En août 2025, une porte-parole du gouvernement rwandais, Yolande Makolo, aurait déclaré que le pays avait accepté de recevoir jusqu’à 250 déportés, un nombre bien supérieur à ceux mentionnés pour l’Eswatini ou le Soudan du Sud, dans le cadre d’un accord, consulté par Human Rights Watch, incluant environ 7,5 millions de dollars d’aide financière américaine.
Le rôle passé du Rwanda dans des arrangements similaires avec Israël, ses négociations désormais abandonnées pour un accord comparable avec le Royaume-Uni, ainsi que son historique bien documenté de répression, suscitent de sérieux doutes quant à sa capacité à protéger effectivement les personnes concernées.
Human Rights Watch a également examiné l’accord écrit entre les États-Unis et l’Eswatini, selon lequel les États-Unis fourniront 5,1 millions de dollars pour « renforcer la capacité de l’Eswatini en matière de gestion des frontières et de la migration », tandis que l’Eswatini acceptera jusqu’à 160 déportés en provenance des États-Unis. Jusqu’à présent, l’Eswatini a reçu au moins cinq personnes originaires de Cuba, Jamaïque, Laos, Vietnam et Yémen, et les détiendrait au Matsapha Correctional Complex dans des conditions difficiles. Un responsable eswatinien a indiqué à Human Rights Watch que le pays se préparait à recevoir 150 autres personnes. Des avocats et des organisations de la société civile ont contesté la légalité de ces détentions.
Le ministère des Affaires étrangères et de la Coopération internationale du Soudan du Sud a confirmé le 4 septembre qu’il détenait sept ressortissants étrangers expulsés des États-Unis en juillet, tandis qu’une huitième personne, un ressortissant soudanais, avait été libérée auprès de sa famille.

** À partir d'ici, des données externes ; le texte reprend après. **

/-- Ends a RAW_READ whose page read timed out: every selected frame and the header, if selected, are delivered as 0xFF bytes, whatever had been
delivered before, and it completes MEDIA_FAIL with the full length (R90, R212). -/
def rawReadTimedOut (ring slot : Nat) (s : State) : State :=
  match s.op ring slot with
  | none => s
  | some o =>
    let d3 := descDuo o.desc 3
    let s := dropReads ring slot s
    let fill := fun (n off : Nat) (s : State) => hostWrite o.seq o.cls false (descHost o.desc + off) n (2 ^ (8 * n) - 1) s
    let s := s.over ((List.range 4).filter (fun f => d3.testBit f)) (fun s f => fill (partBytes o) (rawOffset o f) s)
    let s := s.when (d3.testBit 4) (fill 128 (rawOffset o 4))
    endRead o 5 (s.fullLength o.desc) (descDuo o.desc 2) s

/-- Ends an operation that timed out, before the die is reset (R212). Two points that the manual leaves open: an SLC page's program is treated as
one that is cut short, its block retired and the page programmed again, and no program or erase so ended counts among the
die's 16 failing blocks of R204 (DESIGN CHOICE, log entries 143 and 144). -/
def opTimedOut (c d : Nat) (j : DieJob) (s : State) : State :=
  match j with
  | .read ids =>
    s.over ids (fun s i =>
      match SMap.find? s.fl.reads i with
      | none => s
      | some r =>
        match r.owner, s.rawRead r.owner with
        | .op ring slot _, true => rawReadTimedOut ring slot s
        | _, _ => requeueRead i r s)
  | .member p => programFailed p true (tear (memberTear s p 2) s)
  | .slc j => slcAgain c d j (tear (pageTear 1 (pmaOf (s.get K.deviceNumber) c d j.plane j.block j.page) 2 true) s)
  | .erase e =>
    (match e.raw with
    | some (ring, slot) => (match s.op ring slot with | some o => finishOp o 5 0 (descDuo o.desc 2) s | none => s)
    | none =>
      let s := retireBlock c d (if s.density = 2 then e.block / 2 else e.block) s
      (match e.set with | some (set, b) => rowBlockErased set d b s | none => s))
  | .rawProg ring slot pma _ =>
    let s := tear (pageTear 1 pma 2 false) s
    (match s.op ring slot with | some o => finishOp o 5 0 pma s | none => s)
  | _ => s

/-- A busy timeout (R212): BusyTimeout, the probe of the chip-enable line, Reset LUN, and the end of the operation; a second one
within 60 s, or a reset that does not end, loses the die. -/
def busyTimeout (c d : Nat) (j : DieJob) (chipOpen : Bool) (s : State) : State :=
  let again := match (s.die c d).timeoutAt with | some t => decide (s.now < t + 60000000) | none => false
  let s := chEvent c 6 (d + 16 * (j.kind + 1)) s
  let s := s.modDie c d (fun x => { x with timeoutAt := some s.now, cur := none, inArray := false, stretch := none })
  let s := if s.mode = 5 then vigilJobEnded c d j false (vigilTimedOut c d j s) else opTimedOut c d j s
  if chipOpen then
    let s := s.set (K.chOpenMask c) (s.get (K.chOpenMask c) ||| 2 ^ (d / 4))
    lineLost c (d / 4) 4 (chEvent c 3 (2 ^ (d / 4) + 2 ^ 17) s)
  else if j.kind = 3 then dieLost c d 2 s
  else
    let s := issueJob c d (.reset (if s.mode = 5 then 3 else 2)) s
    if again then dieLost c d 1 s else s

/-- Pepper stretches the operation: it is treated as busy for BusyStretch past the poll that shows it ended (R487). -/
def stretched (c d : Nat) (j : DieJob) (s : State) : Bool × State :=
  let x := s.die c d
  if s.flag K.pepperEnable ∧ s.mode ≠ 5 ∧ 0 < s.get K.busyStretch ∧ (s.get K.busyChannel = c ∨ s.get K.busyChannel = 255)
      ∧ (s.get K.busyDieMask).testBit d ∧ (s.get K.busyOps).testBit j.kind then
    match x.stretch with
    | none => (true, s.modDie c d (fun y => { y with stretch := some s.now }))
    | some t => (decide (s.now < t + s.get K.busyStretch), s)
  else (false, s)
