/-- BOUNDARY_ADVANCE (R193): the boundary moves past every stripe whose programs have passed and whose Relocate records are durable;
a checkpoint follows each 256 stripes; row blocks below a durable one are released. -/
def execBoundaryAdvance (set : Fin 8) (s : State) : Res :=
  .next (match (s.sset set).walk with
    | none => releaseWalked set s
    | some w =>
      let limit := w.moving.foldl (fun a m => min a m.1) w.next
      let b := if w.needSeq ≤ s.get K.journalDurable then max w.boundary limit else w.boundary
      let left := ((s.walkRows set w).filter (fun r => decide (b < 16 * r.1 + 16))).length
      let w := { w with boundary := b, rowsLeft := left }
      let s := showWalk set w (s.modSet set (fun t => { t with walk := some w }))
      let s := if w.moving = [] ∧ (s.nextWalkRow set w).isNone ∧ w.needSeq ≤ s.get K.journalDurable then endWalk set w s
        else if w.lastCheckpoint + 256 ≤ b then checkpoint set w s
        else s
      releaseWalked set s)

/-! ## Loss of a member (R180, R185, R191) -/

/-- Page reads in flight on a lost member are re-issued as degraded reads (R169). -/
def degradeReads (lost : Nat → Bool) (s : State) : State :=
  s.over (s.fl.reads.filter (fun e => lost e.2.pma && !s.rawRead e.2.owner)) (fun s e =>
    let r := e.2
    let fs := if r.pending ≠ [] then r.pending ++ r.failed.map (fun x => x.1) else r.frames
    let s := freeBuffers r.cls r.held s
    let s := s.over s.fl.chans (fun s c => noteMisframed c.1 (c.2.xfers.filter (fun y => y.read = some e.1)) s)
    s.modFl (fun x =>
      { x with reads := SMap.erase x.reads e.1, softQ := x.softQ.filter (fun f => f.read ≠ e.1),
               recon := x.recon ++ fs.map (fun f => { owner := r.owner, pma := r.pma, frame := f, cls := r.cls, degraded := true }),
               chans := x.chans.map (fun c => (c.1, { c.2 with hardQ := c.2.hardQ.filter (fun f => f.read ≠ e.1),
                                                               xfers := c.2.xfers.filter (fun y => y.read ≠ some e.1) })) }))

/-- What the end of an operation counts (R215): pages programmed, planes erased. -/
def DieJob.counts : DieJob → Nat × Nat
  | .member _ => (16, 0)
  | .slc _ => (1, 0)
  | .rawProg _ _ _ _ => (1, 0)
  | .erase e => (0, ((List.range 4).filter (fun p => e.planes.testBit p)).length)
  | .gone p e => (p, e)
  | _ => (0, 0)

/-- What a lost die was given ends: member programs count as failed, erases are dropped, its reads leave its queue; an operation
inside the die runs to its end unheeded, and counts then (R180, R204, R215, R230). Raw operations go on, since a RAW opcode acts on any die
(R81). -/
def clearDie (c d : Nat) (s : State) : State :=
  let x := s.die c d
  let jobs := x.progs.map (fun e => e.1) ++ x.cur.toList
  let stays := fun (j : DieJob) => match j with
    | .read l => l.any (fun i => (SMap.find? s.fl.reads i).isSome)
    | j => j.isRaw
  let cur := match x.cur with
    | none => none
    | some j => if stays j then some j else if x.inArray then some (.gone j.counts.1 j.counts.2) else none
  let s := match x.cur with
    | some (.read l) => s.when (!stays (.read l) && x.inArray) (fun s => s.add (K.chPageReads c) l.length)
    | _ => s
  let s := s.modDie c d (fun x =>
    { x with cur := cur, progs := x.progs.filter (fun e => e.1.isRaw),
             reads := x.reads.filter (fun i => (SMap.find? s.fl.reads i).isSome), forced := false })
  let s := s.when (cur.isNone) (fun s => s.modChan c (fun ch => { ch with xfers := ch.xfers.filter (fun y => !(decide (y.die = d) && y.read.isNone)) }))
  s.over jobs (fun s j =>
    match j with
    | .member p => programFailed p true s
    | .erase e => (match e.raw, e.set with | none, some (set, b) => rowBlockErased set d b s | _, _ => s)
    | .slc j => slcAgain c d j s
    | _ => s)

/-- Flags the rows of the oldest generation of a set for reclaim ahead of their score (R184, R238, R241). -/
def flagOldest (set : Nat) (s : State) : State :=
  let oldest := ((s.gensInUse set).head?.map (fun g => g.num)).getD 0
  s.over (s.wr.rowBlocks.filter (fun r => r.set = set && r.gen = oldest)) (fun s r =>
    let s := s.modRowBlock set r.die r.block (fun r => { r with oldestAt := some (r.oldestAt.getD s.now) })
    match s.genRec set r.gen with
    | some g => s.over (g.channelsAt r.die) (fun s c =>
        s.modHrec (32768 * c + 2048 * r.die + s.memberBlock c r.die r.block) (fun h => { h with failed := true }))
    | none => s)

/-- All 64 generation records are in use: the next generation waits, and Harvest reclaims the rows of the oldest ahead of their score (R176,
R184, R238). -/
def recordsFull (set : Nat) (channels : List Nat) (follow : Nat) (s : State) : State :=
  -- A plan replaces what waits; the response to a loss follows with the plan that waits (R192).
  let next := match (s.sset set).owed with
    | some o => if o.2 = 2 ∧ follow ≠ 2 then o else (channels, max o.2 follow)
    | none => (channels, follow)
  flagOldest set (s.modSet set (fun t => { t with owed := some next }))

/-- All 64 generation records of a set are in use (R176). -/
def State.gensFull (s : State) (set : Nat) : Bool := decide (64 ≤ (s.gensInUse set).length)

/-- Starts the next generation of a set, with the capacities that it gives, or waits for a free record (R176, R184). -/
def nextGeneration (set : Nat) (channels : List Nat) (follow : Nat) (s : State) : State :=
  let s := freeGens set s
  if s.gensFull set then recordsFull set channels follow s else takeCapacity set (newGeneration set channels s)

/-- The choice of R180 step 4 and R191: which walk follows a loss. A paused reshape resumes also where RebuildAuto is 1: both bullets of R191 apply then, and
the manual does not say which wins (DESIGN CHOICE, log entry 178); its target includes every row that a rebuild would visit. A walk that needs a generation which waits for a record pauses with
BlockReason 3 (R184). -/
def chooseWalk (set : Nat) (s : State) : State :=
  let t := s.sset set
  let rebuilds := decide (s.get (K.setRebuildAuto set) = 1)
  let before := t.paused.orElse (fun _ => t.walk)
  if t.owed.isSome then
    (if before.isSome || rebuilds then blockWalk set 3 (s.modSet set (fun t => { t with walk := before, paused := none })) else setActivity set 1 s)
  else match before with
    | some w =>
      if w.kind = 1 then startWalk set 1 [] s
      else showWalk set w (setActivity set 3 (s.modSet set (fun t => { t with walk := some w, paused := none })))
    | none => if rebuilds then startWalk set 1 [] s else setActivity set 1 s

/-- Positions of a row block are among those lost now, which leave more than two of a live row lost (R191). -/
def State.dataLost (s : State) (set : Nat) (lost : List (Nat × Nat)) : Bool :=
  (s.liveBlocks set).any (fun e =>
    let l := s.lostOf e.1 e.2
    decide (2 < l.length) && l.any (fun p => lost.any (fun x => decide (x.1 = nth e.2.channels p 127) && (decide (x.2 = 16) || decide (x.2 = e.1.die)))))

/-- The summary record of a loss of data (R188, R191, cause 3). -/
def State.summaryRecord (s : State) (set : Nat) : LossRec :=
  let worst := s.worstLoss set
  { number := 0, cause := 3, set := set, more := decide (s.get K.lossDetail = 1), erasures := worst.length, minute := s.get K.calendsNow,
    generation := s.get (K.setGeneration set), die := 0, plane := 0, block := 0, page := 0, frame := 0,
    erased := worst.foldl (fun a p => a ||| 2 ^ p) 0, ranges := [], durable := false, noticed := false }

/-- A loss scan starts, and pauses the walk that runs; a scan that runs already starts again (R191). -/
def startScan (set : Nat) (s : State) : State :=
  setActivity set 4 (s.modSet set (fun t => { t with paused := t.walk.orElse (fun _ => t.paused), walk := none, scanAt := 0 }))

/-- The lost positions of a set are taken out of it (R180). -/
def takeLosses (set : Nat) (lost : List (Nat × Nat)) (s : State) : State :=
  let gone := fun (p : Nat) => lost.any (fun e => e.1 = pmaCh p && (e.2 = 16 || e.2 = pmaDie p))
  let s := s.modSet set (fun t => { t with lossPending := [] })
  let s := degradeReads gone s
  let s := s.over lost (fun s e => s.over (if e.2 = 16 then List.range 16 else [e.2]) (fun s d => clearDie e.1 d s))
  let s := match s.curGen set with
    | some g => updateLost set (nextGeneration set g.channels 1 s)
    | none => s
  -- The mode is derived once it is known whether a walk starts (R350).
  let s := noteProtection set s
  let scans := s.dataLost set lost
  let s := s.when scans (fun s => declareLoss [s.summaryRecord set] s)
  deriveMode (if scans ∧ s.get K.lossDetail = 1 then startScan set s else if s.get (K.setState set) = 4 then s else chooseWalk set s)

/-- Records of a loss scan from a mapping entry on (R191): every unit of the set that lies on a lost position of a row with more than two, with
its entry. -/
def State.scanRecords (s : State) (set : Nat) : List (Nat × LossRec) :=
  let units := s.wr.map.filter (fun e => decide (e.1 / 34359738368 = set) && decide ((s.sset set).scanAt ≤ e.1))
  units.filterMap (fun e =>
    match locOf e.2 with
    | .media p =>
      (match s.stripeOf p with
      | some (x, pos) =>
        let lost := s.lostOf x.rb x.gen
        if 2 < lost.length ∧ lost.contains pos then
          some (e.1, ({ number := 0, cause := 4, set := set, more := false, erasures := lost.length, minute := s.get K.calendsNow,
                        generation := x.gen.num, die := x.rb.die, plane := pmaPlane p, block := pmaBlock p, page := pmaPage p, frame := 0,
                        erased := lost.foldl (fun a k => a ||| 2 ^ k) 0, ranges := [(4 * (e.1 % 34359738368), 4)], durable := false,
                        noticed := false } : LossRec))
        else none
      | none => none)
    | _ => none)

/-- Loss records that may be issued now: the others wait for acknowledgement (R190). -/
def State.lossRoom (s : State) : Nat := if s.wr.lossWaiting = [] then 1024 - s.get K.lossPending else 0

/-- LOSS_SCAN_END (R191): the scan has read the set's entries: a cause-4 record for every unit on a lost position of a row with more
than two; then the walk that follows. Records beyond the 1,024 pending hold the scan back at the first of them. -/
def execLossScanEnd (set : Fin 8) (s : State) : Res :=
  .next (if s.get (K.setState set) ≠ 4 then s
    else
      let l := s.scanRecords set
      let n := s.lossRoom
      let t := declareLoss ((l.take n).map (fun e => e.2)) s
      match l[n]? with
      | some e => t.modSet set (fun x => { x with scanAt := e.1 })
      | none => chooseWalk set t)

/-! ## Commands of host firmware (R192, R195, R197) -/

/-- RebuildStart (R197). -/
def rebuildStartEffect (set : Nat) (s : State) : State :=
  if s.get (K.setState set) = 1 ∧ 0 < s.get (K.setProtection set) then startWalk set 1 [] s else s

/-- Channels that a plan lists. -/
def State.planList (s : State) : List Nat := (List.range (s.get K.planWidth)).map (fun k => s.get (K.planMembers k))

/-- Present members of a set. -/
def State.members (s : State) (set : Nat) : List Nat := (List.range (s.get (K.setWidth set))).map (fun k => s.get (K.setSetMembers set k))

/-- The generation that a plan would lay down, as a record for its capacity. -/
def State.planGen (s : State) (set : Nat) (l : List Nat) (spare : Nat) : GenRec :=
  { num := 0, width := l.length, firstRow := 0, channels := l,
    absent := l.map (fun c => (List.range 16).foldl (fun a d => if !s.fitted c d || 3 ≤ s.get (K.chDieState c d) then a + 2 ^ d else a) 0
      ||| (if s.get (K.chState c) = 3 && s.get (K.chStripeSet c) = set then 65535 else 0)),
    logicalUnits := 0, spare := spare }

Un porte-parole du gouvernement a précisé que leur situation était encore à l’étude. Le 6 septembre, les autorités ont annoncé la réexpédition d’un ressortissant mexicain vers le Mexique, sans préciser où se trouvent les six autres hommes, dans quelles conditions, ni sur quelle base juridique ils sont détenus.
Ces déclarations soulignent le manque de transparence et de garanties procédurales entourant ces transferts, selon Human Rights Watch.
En Ouganda, le ministère des Affaires étrangères a confirmé dans un communiqué qu’un accord bilatéral temporaire de coopération avait été conclu avec les États-Unis. Selon ses termes, l’Ouganda recevra des déportés de pays tiers en provenance des États-Unis, mais « les personnes ayant un casier judiciaire et les mineurs non accompagnés ne seront pas acceptés », et la priorité sera donnée aux personnes d’origine africaine.
Le président ghanéen John Mahama a confirmé que son gouvernement avait accepté de recevoir des ressortissants de pays tiers expulsés des États-Unis. Cet accord se limite aux ressortissants d’Afrique de l’Ouest. Jusqu’à présent, cinq citoyens du Nigeria et de Gambie ont été expulsés vers le Ghana dans le cadre de cet accord. Avant leur expulsion, les juges de l’immigration américaine avaient accordé à tous une protection fondée sur la crainte de persécution, soit en suspendant leur renvoi selon l’Immigration and Nationality Act des États-Unis, soit en le différant en vertu de la Convention contre la torture.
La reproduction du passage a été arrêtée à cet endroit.